Saved entries:
/-- Whether a page passes the check of R217 for bell b of link n. -/
def State.pageOk (s : State) (n b : Nat) (ws : List Nat) : Bool :=
  let l := (s.setAt b).1
  let c := (s.setsAt n b).cfg
  let rs := ws.map runOf
  let total := fun k => ((rs.filter (fun r => r.kind == k)).map (·.len)).sum
  ws.all (fun w => field w 27 5 == 0) && rs.all (fun r => decide (r.kind ≤ 4 ∧ 1 ≤ r.len) && (r.kind == 0 || r.flow == 0))
    && decide ((rs.map (·.len)).sum + 1 ≤ s.spanEnd n b)
    && total 1 == field c 0 6 * l && total 2 == field c 6 6 * l && total 3 == field c 12 6 * l

/-- The page number of bell b in the set at base: the round-map entry at the bell's round position (R213). -/
def State.pageNo (s : State) (base b : Nat) : Nat := leVal (s.rdBytes (base + 2 * s.posAt b) 2) % 4096

/-- The run that holds stall k, and whether k is the run's first stall. -/
def runAt : List Run → Nat → Nat → Option (Run × Bool)
  | [], _, _ => none
  | r :: rs, first, k => if first ≤ k ∧ k < first + r.len then some (r, k == first) else runAt rs (first + r.len) k

/-- What a page assigns to stall k. -/
def planAt (page : List Run) (k : Nat) : Option Run := (runAt page 1 k).map (·.1)

/-- The first control stall of a page (R229). -/
def firstControl (page : List Run) : Option Nat :=
  (page.foldl (fun (a : Nat × Option Nat) r => (a.1 + r.len, a.2.orElse (fun _ => if r.kind = 3 ∧ 0 < r.len then some a.1 else none))) (1, none)).2

/-- The page of bell b in a cache. -/
def cached (c : List (Nat × List Run)) (b : Nat) : Option (List Run) := (c.find? (fun p => p.1 == b)).map (·.2)

/-- The transmit page of bell b: the built-in one until a table set is committed (R410), otherwise the cached one; none while it is not
loaded. -/
def State.txPage (s : State) (n b : Nat) : Option (List Run) :=
  if (s.setsAt n b).live then cached (s.link n).txPages b else some (s.builtIn n b)

/-- The receive page of bell b. -/
def State.rxPage (s : State) (n b : Nat) : Option (List Run) :=
  if (s.setsAt n b).live then cached (s.link n).rxPages b else some (s.builtIn n b)

/-! ### Flows -/

/-- Transmit flow f of link n. -/
def State.tflow (s : State) (n f : Nat) : TFlow := Map.get TFlow.reset (s.link n).tflows f

/-- Write transmit flow f of link n. -/
def State.setTflow (s : State) (n f : Nat) (x : TFlow) : State :=
  s.modLink n (fun l => { l with tflows := Map.set TFlow.reset l.tflows f x })

/-- Receive flow f of link n. -/
def State.rflow (s : State) (n f : Nat) : RFlow := Map.get RFlow.reset (s.link n).rflows f

/-- Write receive flow f of link n. -/
def State.setRflow (s : State) (n f : Nat) (x : RFlow) : State :=
  s.modLink n (fun l => { l with rflows := Map.set RFlow.reset l.rflows f x })

/-- The HBM address of flow f's descriptor in the set at base (R213). -/
def descPlace (base f : Nat) : Nat := base + 0x402000 + 32 * f

/-- The descriptor of flow f in the set at base. -/
def State.descAt (s : State) (base f : Nat) : Desc := leVal (s.rdBytes (descPlace base f) 32)

/-- The descriptor of transmit flow f in the set in force on link n, when it passes its check (R221, R244). -/
def State.txDesc (s : State) (n f : Nat) : Option Desc :=
  let x := s.setsAt n s.now
  if x.live && s.dOk (s.descAt x.tx f) true then some (s.descAt x.tx f) else none

/-- The descriptor of receive flow f in the set in force on link n, when it passes its check (R221, R244). -/
def State.rxDesc (s : State) (n f : Nat) : Option Desc :=
  let x := s.setsAt n s.now
  if x.live && s.dOk (s.descAt x.rx f) false then some (s.descAt x.rx f) else none

/-- The permits of a transmit flow at load: PERMITS times PNEED (R222); their count saturates at 8 bits (R16). -/
def loadPermits (d : Desc) : Nat := min (dPermits d * dPneed d) 255

/-- Load the descriptor of a transmit flow and check it (R216, R221): its words are read with their code (R175). A flow met for the first time
takes its load values, beside the permits that have come (R222). -/
def State.loadTx (s : State) (n base f : Nat) : State :=
  let d := s.descAt base f
  let ok := s.dOk d true
  let x := s.tflow n f
  let y := if x.loaded then { x with desc := d, refused := !ok }
    else { x with desc := d, refused := !ok, loaded := true, permits := min (loadPermits d + x.permits) 255 }
  let t := (s.eccScan (descPlace base f) 32).setTflow n f y
  if ok then t
  else (t.setF .STL_STATUS_DESC_BAD n 1).irqMasterIf (s.f .STL_CTRL_BAD_IRQ_EN n == 1) (.link n)

/-- Load the descriptor of a receive flow and check it. -/
def State.loadRx (s : State) (n base f : Nat) : State :=
  let d := s.descAt base f
  let ok := s.dOk d false
  let t := (s.eccScan (descPlace base f) 32).setRflow n f { s.rflow n f with desc := d, refused := !ok, loaded := true }
  if ok then t
  else (t.setF .STL_STATUS_DESC_BAD n 1).irqMasterIf (s.f .STL_CTRL_BAD_IRQ_EN n == 1) (.link n)

/-- A flow that a PUT names before any page did has its descriptor loaded. -/
def State.needTx (s : State) (n f : Nat) : State :=
  let x := s.setsAt n s.now
  if (s.tflow n f).loaded || !x.live then s else s.loadTx n x.tx f

/-! ### Permits (R226) -/

/-- Entries of a port's permit queue (R226). -/
abbrev permitCap := 4096

/-- Queue a permit on a link, merged into a waiting entry with the same destination; one that finds the queue full is lost (log entry 75). -/
def addPermit (ps : List Permit) (p : Permit) : List Permit :=
  if ps.any (fun q => q.chip == p.chip && q.link == p.link && q.flow == p.flow) then
    ps.map (fun q => if q.chip = p.chip ∧ q.link = p.link ∧ q.flow = p.flow then { q with count := q.count + p.count } else q)
  else if ps.length < permitCap then ps ++ [p] else ps

/-- The next link of the open route table towards a chip (R237). -/
def State.routeOf (s : State) (chip : Nat) : Option Nat :=
  let b := (s.rdByte (s.f .OPN_ROUTE_ACT_BASE * 65536 + chip)).toNat
  if bit b 7 then some (b % 64) else none

/-- A permit reaches its port: the named flow gains permits (R226); their count saturates at 8 bits (R16). -/
def State.gainPermit (s : State) (link flow k : Nat) : State :=
  let x := s.tflow link flow
  s.setTflow link flow { x with permits := min (x.permits + k) 255, moved := true }

/-- Send a permit towards its chip: back on the landing link when that chip is its peer, else by the open route table; with no valid route it
is discarded and counted (R226). A permit for this chip's own flow is taken here (log entry 31). -/
def State.sendPermit (s : State) (on : Option Nat) (p : Permit) : State :=
  if p.chip = s.chipAddr then s.gainPermit p.link p.flow p.count
  else
    let direct := on.filter (fun n => (s.link n).peer == some p.chip)
    match direct.orElse (fun _ => s.routeOf p.chip) with
    | some n => s.modLink n (fun l => { l with permits := addPermit l.permits p })
    | none => s.bump .OPN_CNT_ROUTE_COUNT

/-! ### Accumulation (R256, R257) -/

/-- Combine an incoming element with the target's (R256): booked OP 1 to 4. -/
def combine (op x v : Nat) : Nat :=
  if op = 1 then fp32.rne ((fp32.decode x).add (fp32.decode v))
  else if op = 2 then
    match elemOf 0x6 with
    | some e => (e.conv .rne ((e.decode x).add (e.decode v))).code
    | none => x
  else if op = 3 then (x + v) % 2 ^ 32
  else wpAdd x v

/-- Bytes of an element of a landing operation. -/
def opBytes (op : Nat) : Nat := if op = 2 then 2 else if op = 4 then 12 else 4

/-- The bytes of a target after an accumulating landing of n elements; bytes beyond them stay as they are (R257). -/
def accumulate (op n : Nat) (old new : List Byte) : List Byte :=
  let w := opBytes op
  (List.range n).flatMap (fun i => leBytes w (combine op (leAt old (w * i) w) (leAt new (w * i) w))) ++ old.drop (w * n)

--- WHAT THE EXERCISE ASKS ---
Could you set down, word for word, only the lines above from the line with "if (s.tflow n" to the line with "chip (R237). -/", including both?

--- EXPECTED ANSWER ---
  if (s.tflow n f).loaded || !x.live then s else s.loadTx n x.tx f

/-! ### Permits (R226) -/

/-- Entries of a port's permit queue (R226). -/
abbrev permitCap := 4096

/-- Queue a permit on a link, merged into a waiting entry with the same destination; one that finds the queue full is lost (log entry 75). -/
def addPermit (ps : List Permit) (p : Permit) : List Permit :=
  if ps.any (fun q => q.chip == p.chip && q.link == p.link && q.flow == p.flow) then
    ps.map (fun q => if q.chip = p.chip ∧ q.link = p.link ∧ q.flow = p.flow then { q with count := q.count + p.count } else q)
  else if ps.length < permitCap then ps ++ [p] else ps

/-- The next link of the open route table towards a chip (R237). -/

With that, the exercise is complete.